Start of SUPPLIED MATERIAL

-- ==== Sys2Proof/Laws/State.lean ====
section
/-! SUPPORT. One law per field of State and named update: what the update makes of the field. -/

namespace Sys2Proof.Machine

/-! ### setThr -/

section
variable (s : State) (th : Thread)

@[simp] theorem setThr_time : (setThr s th).time = s.time := rfl
@[simp] theorem setThr_cursor : (setThr s th).cursor = s.cursor := rfl
@[simp] theorem setThr_agenda : (setThr s th).agenda = s.agenda := rfl
@[simp] theorem setThr_hand : (setThr s th).hand = s.hand := rfl
@[simp] theorem setThr_freeCtr : (setThr s th).freeCtr = s.freeCtr := rfl
@[simp] theorem setThr_fresh : (setThr s th).fresh = s.fresh := rfl
@[simp] theorem setThr_live : (setThr s th).live = s.live := rfl
@[simp] theorem setThr_boot : (setThr s th).boot = s.boot := rfl
@[simp] theorem setThr_bootSlot : (setThr s th).bootSlot = s.bootSlot := rfl
@[simp] theorem setThr_pins : (setThr s th).pins = s.pins := rfl
@[simp] theorem setThr_trained : (setThr s th).trained = s.trained := rfl
@[simp] theorem setThr_tested : (setThr s th).tested = s.tested := rfl
@[simp] theorem setThr_halted : (setThr s th).halted = s.halted := rfl
@[simp] theorem setThr_mf : (setThr s th).mf = s.mf := rfl
@[simp] theorem setThr_mem : (setThr s th).mem = s.mem := rfl
@[simp] theorem setThr_wbuf : (setThr s th).wbuf = s.wbuf := rfl
@[simp] theorem setThr_held : (setThr s th).held = s.held := rfl
@[simp] theorem setThr_passed : (setThr s th).passed = s.passed := rfl
@[simp] theorem setThr_needs : (setThr s th).needs = s.needs := rfl
@[simp] theorem setThr_walked : (setThr s th).walked = s.walked := rfl
@[simp] theorem setThr_shut : (setThr s th).shut = s.shut := rfl
@[simp] theorem setThr_ptags : (setThr s th).ptags = s.ptags := rfl
@[simp] theorem setThr_poison : (setThr s th).poison = s.poison := rfl
@[simp] theorem setThr_eccNew : (setThr s th).eccNew = s.eccNew := rfl
@[simp] theorem setThr_dirs : (setThr s th).dirs = s.dirs := rfl
@[simp] theorem setThr_rsv : (setThr s th).rsv = s.rsv := rfl
@[simp] theorem setThr_waits : (setThr s th).waits = s.waits := rfl
@[simp] theorem setThr_arms : (setThr s th).arms = s.arms := rfl
@[simp] theorem setThr_threads : (setThr s th).threads = kput s.threads th.tid.toNat th := rfl
@[simp] theorem setThr_stations : (setThr s th).stations = s.stations := rfl
@[simp] theorem setThr_elems : (setThr s th).elems = s.elems := rfl
@[simp] theorem setThr_clusters : (setThr s th).clusters = s.clusters := rfl
@[simp] theorem setThr_parts : (setThr s th).parts = s.parts := rfl
@[simp] theorem setThr_reqs : (setThr s th).reqs = s.reqs := rfl
@[simp] theorem setThr_gaccs : (setThr s th).gaccs = s.gaccs := rfl
@[simp] theorem setThr_pkts : (setThr s th).pkts = s.pkts := rfl
@[simp] theorem setThr_msgs : (setThr s th).msgs = s.msgs := rfl
@[simp] theorem setThr_cfg : (setThr s th).cfg = s.cfg := rfl
@[simp] theorem setThr_cmdStatus : (setThr s th).cmdStatus = s.cmdStatus := rfl
@[simp] theorem setThr_errlog : (setThr s th).errlog = s.errlog := rfl
@[simp] theorem setThr_errcount : (setThr s th).errcount = s.errcount := rfl
@[simp] theorem setThr_domain : (setThr s th).domain = s.domain := rfl
@[simp] theorem setThr_selftests : (setThr s th).selftests = s.selftests := rfl
@[simp] theorem setThr_transients : (setThr s th).transients = s.transients := rfl
@[simp] theorem setThr_retired : (setThr s th).retired = s.retired := rfl
@[simp] theorem setThr_sessions : (setThr s th).sessions = s.sessions := rfl
@[simp] theorem setThr_hostOps : (setThr s th).hostOps = s.hostOps := rfl
@[simp] theorem setThr_nextSession : (setThr s th).nextSession = s.nextSession := rfl
@[simp] theorem setThr_out : (setThr s th).out = s.out := rfl
@[simp] theorem setThr_suspects : (setThr s th).suspects = s.suspects := rfl
@[simp] theorem setThr_deadAgents : (setThr s th).deadAgents = s.deadAgents := rfl
@[simp] theorem setThr_lanes : (setThr s th).lanes = s.lanes := rfl
@[simp] theorem setThr_etherLanes : (setThr s th).etherLanes = s.etherLanes := rfl
@[simp] theorem setThr_ethType : (setThr s th).ethType = s.ethType := rfl
@[simp] theorem setThr_udpPort : (setThr s th).udpPort = s.udpPort := rfl
@[simp] theorem setThr_narrow : (setThr s th).narrow = s.narrow := rfl
@[simp] theorem setThr_linkUp : (setThr s th).linkUp = s.linkUp := rfl
@[simp] theorem setThr_convs : (setThr s th).convs = s.convs := rfl
@[simp] theorem setThr_netLast : (setThr s th).netLast = s.netLast := rfl
@[simp] theorem setThr_toPeer : (setThr s th).toPeer = s.toPeer := rfl
@[simp] theorem setThr_ctoks : (setThr s th).ctoks = s.ctoks := rfl
@[simp] theorem setThr_shadow : (setThr s th).shadow = s.shadow := rfl
@[simp] theorem setThr_shadowElems : (setThr s th).shadowElems = s.shadowElems := rfl
@[simp] theorem setThr_shadowDone : (setThr s th).shadowDone = s.shadowDone := rfl
@[simp] theorem setThr_shadowEvents : (setThr s th).shadowEvents = s.shadowEvents := rfl
@[simp] theorem setThr_lateReplies : (setThr s th).lateReplies = s.lateReplies := rfl
@[simp] theorem setThr_power : (setThr s th).power = s.power := rfl

end

/-! ### setStn -/

section
variable (s : State) (i : Nat) (x : Station)

@[simp] theorem setStn_time : (setStn s i x).time = s.time := rfl
@[simp] theorem setStn_cursor : (setStn s i x).cursor = s.cursor := rfl
@[simp] theorem setStn_agenda : (setStn s i x).agenda = s.agenda := rfl
@[simp] theorem setStn_hand : (setStn s i x).hand = s.hand := rfl
@[simp] theorem setStn_freeCtr : (setStn s i x).freeCtr = s.freeCtr := rfl
@[simp] theorem setStn_fresh : (setStn s i x).fresh = s.fresh := rfl
@[simp] theorem setStn_live : (setStn s i x).live = s.live := rfl
@[simp] theorem setStn_boot : (setStn s i x).boot = s.boot := rfl
@[simp] theorem setStn_bootSlot : (setStn s i x).bootSlot = s.bootSlot := rfl
@[simp] theorem setStn_pins : (setStn s i x).pins = s.pins := rfl
@[simp] theorem setStn_trained : (setStn s i x).trained = s.trained := rfl
@[simp] theorem setStn_tested : (setStn s i x).tested = s.tested := rfl
@[simp] theorem setStn_halted : (setStn s i x).halted = s.halted := rfl
@[simp] theorem setStn_mf : (setStn s i x).mf = s.mf := rfl
@[simp] theorem setStn_mem : (setStn s i x).mem = s.mem := rfl
@[simp] theorem setStn_wbuf : (setStn s i x).wbuf = s.wbuf := rfl
@[simp] theorem setStn_held : (setStn s i x).held = s.held := rfl
@[simp] theorem setStn_passed : (setStn s i x).passed = s.passed := rfl
@[simp] theorem setStn_needs : (setStn s i x).needs = s.needs := rfl
@[simp] theorem setStn_walked : (setStn s i x).walked = s.walked := rfl
@[simp] theorem setStn_shut : (setStn s i x).shut = s.shut := rfl
@[simp] theorem setStn_ptags : (setStn s i x).ptags = s.ptags := rfl
@[simp] theorem setStn_poison : (setStn s i x).poison = s.poison := rfl
@[simp] theorem setStn_eccNew : (setStn s i x).eccNew = s.eccNew := rfl
@[simp] theorem setStn_dirs : (setStn s i x).dirs = s.dirs := rfl
@[simp] theorem setStn_rsv : (setStn s i x).rsv = s.rsv := rfl
@[simp] theorem setStn_waits : (setStn s i x).waits = s.waits := rfl
@[simp] theorem setStn_arms : (setStn s i x).arms = s.arms := rfl
@[simp] theorem setStn_threads : (setStn s i x).threads = s.threads := rfl
@[simp] theorem setStn_stations : (setStn s i x).stations = kput s.stations i x := rfl
@[simp] theorem setStn_elems : (setStn s i x).elems = s.elems := rfl
@[simp] theorem setStn_clusters : (setStn s i x).clusters = s.clusters := rfl
@[simp] theorem setStn_parts : (setStn s i x).parts = s.parts := rfl
@[simp] theorem setStn_reqs : (setStn s i x).reqs = s.reqs := rfl
@[simp] theorem setStn_gaccs : (setStn s i x).gaccs = s.gaccs := rfl
@[simp] theorem setStn_pkts : (setStn s i x).pkts = s.pkts := rfl
@[simp] theorem setStn_msgs : (setStn s i x).msgs = s.msgs := rfl
@[simp] theorem setStn_cfg : (setStn s i x).cfg = s.cfg := rfl
@[simp] theorem setStn_cmdStatus : (setStn s i x).cmdStatus = s.cmdStatus := rfl
@[simp] theorem setStn_errlog : (setStn s i x).errlog = s.errlog := rfl
@[simp] theorem setStn_errcount : (setStn s i x).errcount = s.errcount := rfl
@[simp] theorem setStn_domain : (setStn s i x).domain = s.domain := rfl
@[simp] theorem setStn_selftests : (setStn s i x).selftests = s.selftests := rfl
@[simp] theorem setStn_transients : (setStn s i x).transients = s.transients := rfl
@[simp] theorem setStn_retired : (setStn s i x).retired = s.retired := rfl
@[simp] theorem setStn_sessions : (setStn s i x).sessions = s.sessions := rfl
@[simp] theorem setStn_hostOps : (setStn s i x).hostOps = s.hostOps := rfl
@[simp] theorem setStn_nextSession : (setStn s i x).nextSession = s.nextSession := rfl
@[simp] theorem setStn_out : (setStn s i x).out = s.out := rfl
@[simp] theorem setStn_suspects : (setStn s i x).suspects = s.suspects := rfl
@[simp] theorem setStn_deadAgents : (setStn s i x).deadAgents = s.deadAgents := rfl
@[simp] theorem setStn_lanes : (setStn s i x).lanes = s.lanes := rfl
@[simp] theorem setStn_etherLanes : (setStn s i x).etherLanes = s.etherLanes := rfl
@[simp] theorem setStn_ethType : (setStn s i x).ethType = s.ethType := rfl
@[simp] theorem setStn_udpPort : (setStn s i x).udpPort = s.udpPort := rfl
@[simp] theorem setStn_narrow : (setStn s i x).narrow = s.narrow := rfl
@[simp] theorem setStn_linkUp : (setStn s i x).linkUp = s.linkUp := rfl
@[simp] theorem setStn_convs : (setStn s i x).convs = s.convs := rfl
@[simp] theorem setStn_netLast : (setStn s i x).netLast = s.netLast := rfl
@[simp] theorem setStn_toPeer : (setStn s i x).toPeer = s.toPeer := rfl
@[simp] theorem setStn_ctoks : (setStn s i x).ctoks = s.ctoks := rfl
@[simp] theorem setStn_shadow : (setStn s i x).shadow = s.shadow := rfl
@[simp] theorem setStn_shadowElems : (setStn s i x).shadowElems = s.shadowElems := rfl
@[simp] theorem setStn_shadowDone : (setStn s i x).shadowDone = s.shadowDone := rfl
@[simp] theorem setStn_shadowEvents : (setStn s i x).shadowEvents = s.shadowEvents := rfl
@[simp] theorem setStn_lateReplies : (setStn s i x).lateReplies = s.lateReplies := rfl
@[simp] theorem setStn_power : (setStn s i x).power = s.power := rfl

end

/-! ### modStn -/

section
variable (s : State) (i : Nat) (f : Station → Station)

End of SUPPLIED MATERIAL

_HOW TO COMPLETE THIS TASK:_
Copy only this part of the entries above: the line with "th).waits = s.waits := rfl", the line with "th).transients = s.transients := rfl", and the lines between, all exactly as written.

_REPLY TO THE TASK:_
@[simp] theorem setThr_waits : (setThr s th).waits = s.waits := rfl
@[simp] theorem setThr_arms : (setThr s th).arms = s.arms := rfl
@[simp] theorem setThr_threads : (setThr s th).threads = kput s.threads th.tid.toNat th := rfl
@[simp] theorem setThr_stations : (setThr s th).stations = s.stations := rfl
@[simp] theorem setThr_elems : (setThr s th).elems = s.elems := rfl
@[simp] theorem setThr_clusters : (setThr s th).clusters = s.clusters := rfl
@[simp] theorem setThr_parts : (setThr s th).parts = s.parts := rfl
@[simp] theorem setThr_reqs : (setThr s th).reqs = s.reqs := rfl
@[simp] theorem setThr_gaccs : (setThr s th).gaccs = s.gaccs := rfl
@[simp] theorem setThr_pkts : (setThr s th).pkts = s.pkts := rfl
@[simp] theorem setThr_msgs : (setThr s th).msgs = s.msgs := rfl
@[simp] theorem setThr_cfg : (setThr s th).cfg = s.cfg := rfl
@[simp] theorem setThr_cmdStatus : (setThr s th).cmdStatus = s.cmdStatus := rfl
@[simp] theorem setThr_errlog : (setThr s th).errlog = s.errlog := rfl
@[simp] theorem setThr_errcount : (setThr s th).errcount = s.errcount := rfl
@[simp] theorem setThr_domain : (setThr s th).domain = s.domain := rfl
@[simp] theorem setThr_selftests : (setThr s th).selftests = s.selftests := rfl
@[simp] theorem setThr_transients : (setThr s th).transients = s.transients := rfl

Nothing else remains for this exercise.